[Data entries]
%%

-- ==== Sys2Proof/Certificates/Slice0/Obligations.lean ====
section
/-! DEFINITION. The statements for the provers: one Prop each, from the numbered rules of the spec. -/

section
open Sys2Proof Sys2Proof.Machine

/-- R303: the eight arithmetic instructions retire with their result in Gd (nowhere for CMP and CMPI) and all four flags set from it. -/
def Obligations.CoreArithmeticSetsFlags : Prop :=
  ∀ (s : State) (x : Issue) (rd ra rb imm : Nat), ready x s.dev = true → rd < 32 → ra < 32 → rb < 32 → imm < 2 ^ 18 →
    let c := coreGet s.dev x.core
    let a := c.reg ra
    let b := c.reg rb
    let i := sext 18 imm
    let k := b2n (flagsOf c.sw).c
    (∃ t f, exec (.add x rd ra rb) s = .next t ∧ SumFlags f a b 0 (a + b) ∧
      Ran x.core { c.setReg rd (a + b) with sw := withFlags c.sw f }.stepped s t) ∧
    (∃ t f, exec (.sub x rd ra rb) s = .next t ∧ DiffFlags f a b 0 (a - b) ∧
      Ran x.core { c.setReg rd (a - b) with sw := withFlags c.sw f }.stepped s t) ∧
    (∃ t f, exec (.addc x rd ra rb) s = .next t ∧ SumFlags f a b k (a + b + wd k) ∧
      Ran x.core { c.setReg rd (a + b + wd k) with sw := withFlags c.sw f }.stepped s t) ∧
    (∃ t f, exec (.subb x rd ra rb) s = .next t ∧ DiffFlags f a b (1 - k) (a - b - wd (1 - k)) ∧
      Ran x.core { c.setReg rd (a - b - wd (1 - k)) with sw := withFlags c.sw f }.stepped s t) ∧
    (∃ t f, exec (.cmp x ra rb) s = .next t ∧ DiffFlags f a b 0 (a - b) ∧ Ran x.core { c with sw := withFlags c.sw f }.stepped s t) ∧
    (∃ t f, exec (.neg x rd ra) s = .next t ∧ DiffFlags f 0 a 0 (0 - a) ∧
      Ran x.core { c.setReg rd (0 - a) with sw := withFlags c.sw f }.stepped s t) ∧
    (∃ t f, exec (.addi x rd ra imm) s = .next t ∧ SumFlags f a i 0 (a + i) ∧
      Ran x.core { c.setReg rd (a + i) with sw := withFlags c.sw f }.stepped s t) ∧
    (∃ t f, exec (.cmpi x ra imm) s = .next t ∧ DiffFlags f a i 0 (a - i) ∧ Ran x.core { c with sw := withFlags c.sw f }.stepped s t)

/-- Table 12.6, R300: logic, compare and minimum instructions, of registers and of an immediate; no flag changes. -/
def Obligations.CoreLogicResults : Prop :=
  ∀ (s : State) (x : Issue) (rd ra rb imm : Nat), ready x s.dev = true → rd < 32 → ra < 32 → rb < 32 → imm < 2 ^ 18 →
    let c := coreGet s.dev x.core
    let a := c.reg ra
    let b := c.reg rb
    let i := BitVec.ofNat 36 imm
    let j := (BitVec.ofNat 18 imm).signExtend 36
    (∃ t, exec (.and x rd ra rb) s = .next t ∧ Ran x.core (c.setReg rd (a &&& b)).stepped s t) ∧
    (∃ t, exec (.or x rd ra rb) s = .next t ∧ Ran x.core (c.setReg rd (a ||| b)).stepped s t) ∧
    (∃ t, exec (.xor x rd ra rb) s = .next t ∧ Ran x.core (c.setReg rd (a ^^^ b)).stepped s t) ∧
    (∃ t, exec (.andn x rd ra rb) s = .next t ∧ Ran x.core (c.setReg rd (a &&& ~~~b)).stepped s t) ∧
    (∃ t, exec (.slt x rd ra rb) s = .next t ∧ Ran x.core (c.setReg rd (if a.slt b then 1 else 0)).stepped s t) ∧
    (∃ t, exec (.sltu x rd ra rb) s = .next t ∧ Ran x.core (c.setReg rd (if a.ult b then 1 else 0)).stepped s t) ∧
    (∃ t, exec (.min x rd ra rb) s = .next t ∧ Ran x.core (c.setReg rd (if b.slt a then b else a)).stepped s t) ∧
    (∃ t, exec (.max x rd ra rb) s = .next t ∧ Ran x.core (c.setReg rd (if a.slt b then b else a)).stepped s t) ∧
    (∃ t, exec (.andi x rd ra imm) s = .next t ∧ Ran x.core (c.setReg rd (a &&& i)).stepped s t) ∧
    (∃ t, exec (.ori x rd ra imm) s = .next t ∧ Ran x.core (c.setReg rd (a ||| i)).stepped s t) ∧
    (∃ t, exec (.xori x rd ra imm) s = .next t ∧ Ran x.core (c.setReg rd (a ^^^ i)).stepped s t) ∧
    (∃ t, exec (.slti x rd ra imm) s = .next t ∧ Ran x.core (c.setReg rd (if a.slt j then 1 else 0)).stepped s t) ∧
    (∃ t, exec (.sltiu x rd ra imm) s = .next t ∧ Ran x.core (c.setReg rd (if a.ult j then 1 else 0)).stepped s t) ∧
    (∃ t, exec (.lih x rd imm) s = .next t ∧ Ran x.core (c.setReg rd (i <<< 18)).stepped s t)

/-- Table 12.6: shifts, rotations and bit fields; an amount of 36 to 63 leaves nothing but copies of the sign for SAR. -/
def Obligations.CoreShiftAndFieldResults : Prop :=
  ∀ (s : State) (x : Issue) (rd ra rb sh lo w : Nat), ready x s.dev = true → rd < 32 → ra < 32 → rb < 32 → sh < 36 → 1 ≤ w → lo + w ≤ 36 →
    let c := coreGet s.dev x.core
    let a := c.reg ra
    let n := (c.reg rb).toNat % 64
    (∃ t, exec (.shl x rd ra rb) s = .next t ∧ Ran x.core (c.setReg rd (a <<< n)).stepped s t) ∧
    (∃ t, exec (.shr x rd ra rb) s = .next t ∧ Ran x.core (c.setReg rd (a >>> n)).stepped s t) ∧
    (∃ t, exec (.sar x rd ra rb) s = .next t ∧ Ran x.core (c.setReg rd (a.sshiftRight n)).stepped s t) ∧
    (∃ t, exec (.rol x rd ra rb) s = .next t ∧ Ran x.core (c.setReg rd (a <<< (n % 36) ||| a >>> (36 - n % 36))).stepped s t) ∧
    (∃ t, exec (.shli x rd ra sh) s = .next t ∧ Ran x.core (c.setReg rd (a <<< sh)).stepped s t) ∧
    (∃ t, exec (.shri x rd ra sh) s = .next t ∧ Ran x.core (c.setReg rd (a >>> sh)).stepped s t) ∧
    (∃ t, exec (.sari x rd ra sh) s = .next t ∧ Ran x.core (c.setReg rd (a.sshiftRight sh)).stepped s t) ∧
    (∃ t, exec (.roli x rd ra sh) s = .next t ∧ Ran x.core (c.setReg rd (a <<< sh ||| a >>> (36 - sh))).stepped s t) ∧
    (∃ t v, exec (.extu x rd ra lo w) s = .next t ∧ Ran x.core (c.setReg rd v).stepped s t ∧
      ∀ k, v.getLsbD k = (decide (k < w) && a.getLsbD (lo + k))) ∧
    (∃ t v, exec (.ins x rd ra lo w) s = .next t ∧ Ran x.core (c.setReg rd v).stepped s t ∧
      ∀ k, v.getLsbD k = if lo ≤ k ∧ k < lo + w then a.getLsbD (k - lo) else (c.reg rd).getLsbD k)

/-- Table 12.6: products of 72 bits by their halves, and division: the quotient rounded towards zero, the remainder with the sign of the dividend. -/
def Obligations.CoreMultiplyDivideResults : Prop :=
  ∀ (s : State) (x : Issue) (rd ra rb : Nat), ready x s.dev = true → rd < 32 → ra < 32 → rb < 32 →
    let c := coreGet s.dev x.core
    let a := c.reg ra
    let b := c.reg rb
    (∃ t, exec (.mul x rd ra rb) s = .next t ∧ Ran x.core (c.setReg rd (a * b)).stepped s t) ∧
    (∃ t v, exec (.mulh x rd ra rb) s = .next t ∧ Ran x.core (c.setReg rd v).stepped s t ∧
      v.toInt * 2 ^ 36 + ((a * b).toNat : Int) = a.toInt * b.toInt) ∧
    (∃ t v, exec (.mulhu x rd ra rb) s = .next t ∧ Ran x.core (c.setReg rd v).stepped s t ∧
      v.toNat * 2 ^ 36 + (a * b).toNat = a.toNat * b.toNat) ∧
    (rd ≠ 0 → rd % 2 = 0 → ∃ t v, exec (.mulp x rd ra rb) s = .next t ∧
      Ran x.core ((c.setReg rd (a * b)).setReg (rd + 1) v).stepped s t ∧ v.toInt * 2 ^ 36 + ((a * b).toNat : Int) = a.toInt * b.toInt) ∧
    (b ≠ 0 → ∃ t, exec (.div x rd ra rb) s = .next t ∧ Ran x.core (c.setReg rd (a.sdiv b)).stepped s t) ∧
    (b ≠ 0 → ∃ t, exec (.divu x rd ra rb) s = .next t ∧ Ran x.core (c.setReg rd (a / b)).stepped s t) ∧
    (b ≠ 0 → ∃ t, exec (.rem x rd ra rb) s = .next t ∧ Ran x.core (c.setReg rd (a.srem b)).stepped s t) ∧
    (b ≠ 0 → ∃ t, exec (.remu x rd ra rb) s = .next t ∧ Ran x.core (c.setReg rd (a % b)).stepped s t)

/-- R307, R300, R304, R314: loads of words, pairs, halves and octets from memory, pops and stack-relative loads, load with reservation, and LPC. -/
def Obligations.CoreLoadsReadMemory : Prop :=
  ∀ (s : State) (x : Issue) (rd ra imm : Nat), ready x s.dev = true → rd < 32 → ra < 32 → imm < 2 ^ 18 →
    let m := x.core
    let c := coreGet s.dev m
    let word := coreWord s.dev m
    let ok := fun a => readable m c.pl a s.dev = true
    let w := effAddr c ra 18 imm
    let h := effAddr c ra 17 imm
    let o := effAddr c ra 16 imm
    (ok w → ∃ t, exec (.ldw x rd ra imm) s = .next t ∧ Ran m (c.setReg rd (word w)).stepped s t) ∧
    (ok w → ok (w + 1) → w % 2 = 0 → rd % 2 = 0 → rd ≠ 0 →
      ∃ t, exec (.ldp x rd ra imm) s = .next t ∧ Ran m ((c.setReg rd (word w)).setReg (rd + 1) (word (w + 1))).stepped s t) ∧
    (ok h → ∃ t, exec (.ldh x rd ra imm) s = .next t ∧
      Ran m (c.setReg rd (((word h >>> (18 * (imm / 2 ^ 17))).truncate 18).zeroExtend 36)).stepped s t) ∧
    (ok h → ∃ t, exec (.ldhs x rd ra imm) s = .next t ∧
      Ran m (c.setReg rd (((word h >>> (18 * (imm / 2 ^ 17))).truncate 18).signExtend 36)).stepped s t) ∧
    (ok o → ∃ t, exec (.ldo x rd ra imm) s = .next t ∧
      Ran m (c.setReg rd (((word o >>> (8 * (imm / 2 ^ 16))).truncate 8).zeroExtend 36)).stepped s t) ∧
    (ok o → ∃ t, exec (.ldos x rd ra imm) s = .next t ∧
      Ran m (c.setReg rd (((word o >>> (8 * (imm / 2 ^ 16))).truncate 8).signExtend 36)).stepped s t) ∧
    (ok (wrap36 (c.stk + imm)) → ∃ t, exec (.ldsp x rd imm) s = .next t ∧ Ran m (c.setReg rd (word (wrap36 (c.stk + imm)))).stepped s t) ∧
    (ok c.stk → c.lim ≤ c.stk → ∃ t, exec (.pop x rd) s = .next t ∧
      Ran m ((c.setReg rd (word c.stk)).setStk (wrap36 (c.stk + 1))).stepped s t) ∧
    (ok (c.reg ra).toNat → ∃ t, exec (.ldx x rd ra) s = .next t ∧
      Ran m { c.setReg rd (word (c.reg ra).toNat) with resv := some ((c.reg ra).toNat / 8) }.stepped s t) ∧
    (∃ t, exec (.lpc x rd imm) s = .next t ∧ Ran m (c.setReg rd (BitVec.ofNat 36 c.pc + (BitVec.ofNat 18 imm).signExtend 36)).stepped s t)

%%

◆ **What is being asked**
Scan the records above for the lines holding "(∃ t v, exec (.mulh x" and "(ok w → ok (w". Transcribe those two and every line between them word for word, and no others.

◆ **Response to the task**
    (∃ t v, exec (.mulh x rd ra rb) s = .next t ∧ Ran x.core (c.setReg rd v).stepped s t ∧
      v.toInt * 2 ^ 36 + ((a * b).toNat : Int) = a.toInt * b.toInt) ∧
    (∃ t v, exec (.mulhu x rd ra rb) s = .next t ∧ Ran x.core (c.setReg rd v).stepped s t ∧
      v.toNat * 2 ^ 36 + (a * b).toNat = a.toNat * b.toNat) ∧
    (rd ≠ 0 → rd % 2 = 0 → ∃ t v, exec (.mulp x rd ra rb) s = .next t ∧
      Ran x.core ((c.setReg rd (a * b)).setReg (rd + 1) v).stepped s t ∧ v.toInt * 2 ^ 36 + ((a * b).toNat : Int) = a.toInt * b.toInt) ∧
    (b ≠ 0 → ∃ t, exec (.div x rd ra rb) s = .next t ∧ Ran x.core (c.setReg rd (a.sdiv b)).stepped s t) ∧
    (b ≠ 0 → ∃ t, exec (.divu x rd ra rb) s = .next t ∧ Ran x.core (c.setReg rd (a / b)).stepped s t) ∧
    (b ≠ 0 → ∃ t, exec (.rem x rd ra rb) s = .next t ∧ Ran x.core (c.setReg rd (a.srem b)).stepped s t) ∧
    (b ≠ 0 → ∃ t, exec (.remu x rd ra rb) s = .next t ∧ Ran x.core (c.setReg rd (a % b)).stepped s t)

/-- R307, R300, R304, R314: loads of words, pairs, halves and octets from memory, pops and stack-relative loads, load with reservation, and LPC. -/
def Obligations.CoreLoadsReadMemory : Prop :=
  ∀ (s : State) (x : Issue) (rd ra imm : Nat), ready x s.dev = true → rd < 32 → ra < 32 → imm < 2 ^ 18 →
    let m := x.core
    let c := coreGet s.dev m
    let word := coreWord s.dev m
    let ok := fun a => readable m c.pl a s.dev = true
    let w := effAddr c ra 18 imm
    let h := effAddr c ra 17 imm
    let o := effAddr c ra 16 imm
    (ok w → ∃ t, exec (.ldw x rd ra imm) s = .next t ∧ Ran m (c.setReg rd (word w)).stepped s t) ∧
    (ok w → ok (w + 1) → w % 2 = 0 → rd % 2 = 0 → rd ≠ 0 →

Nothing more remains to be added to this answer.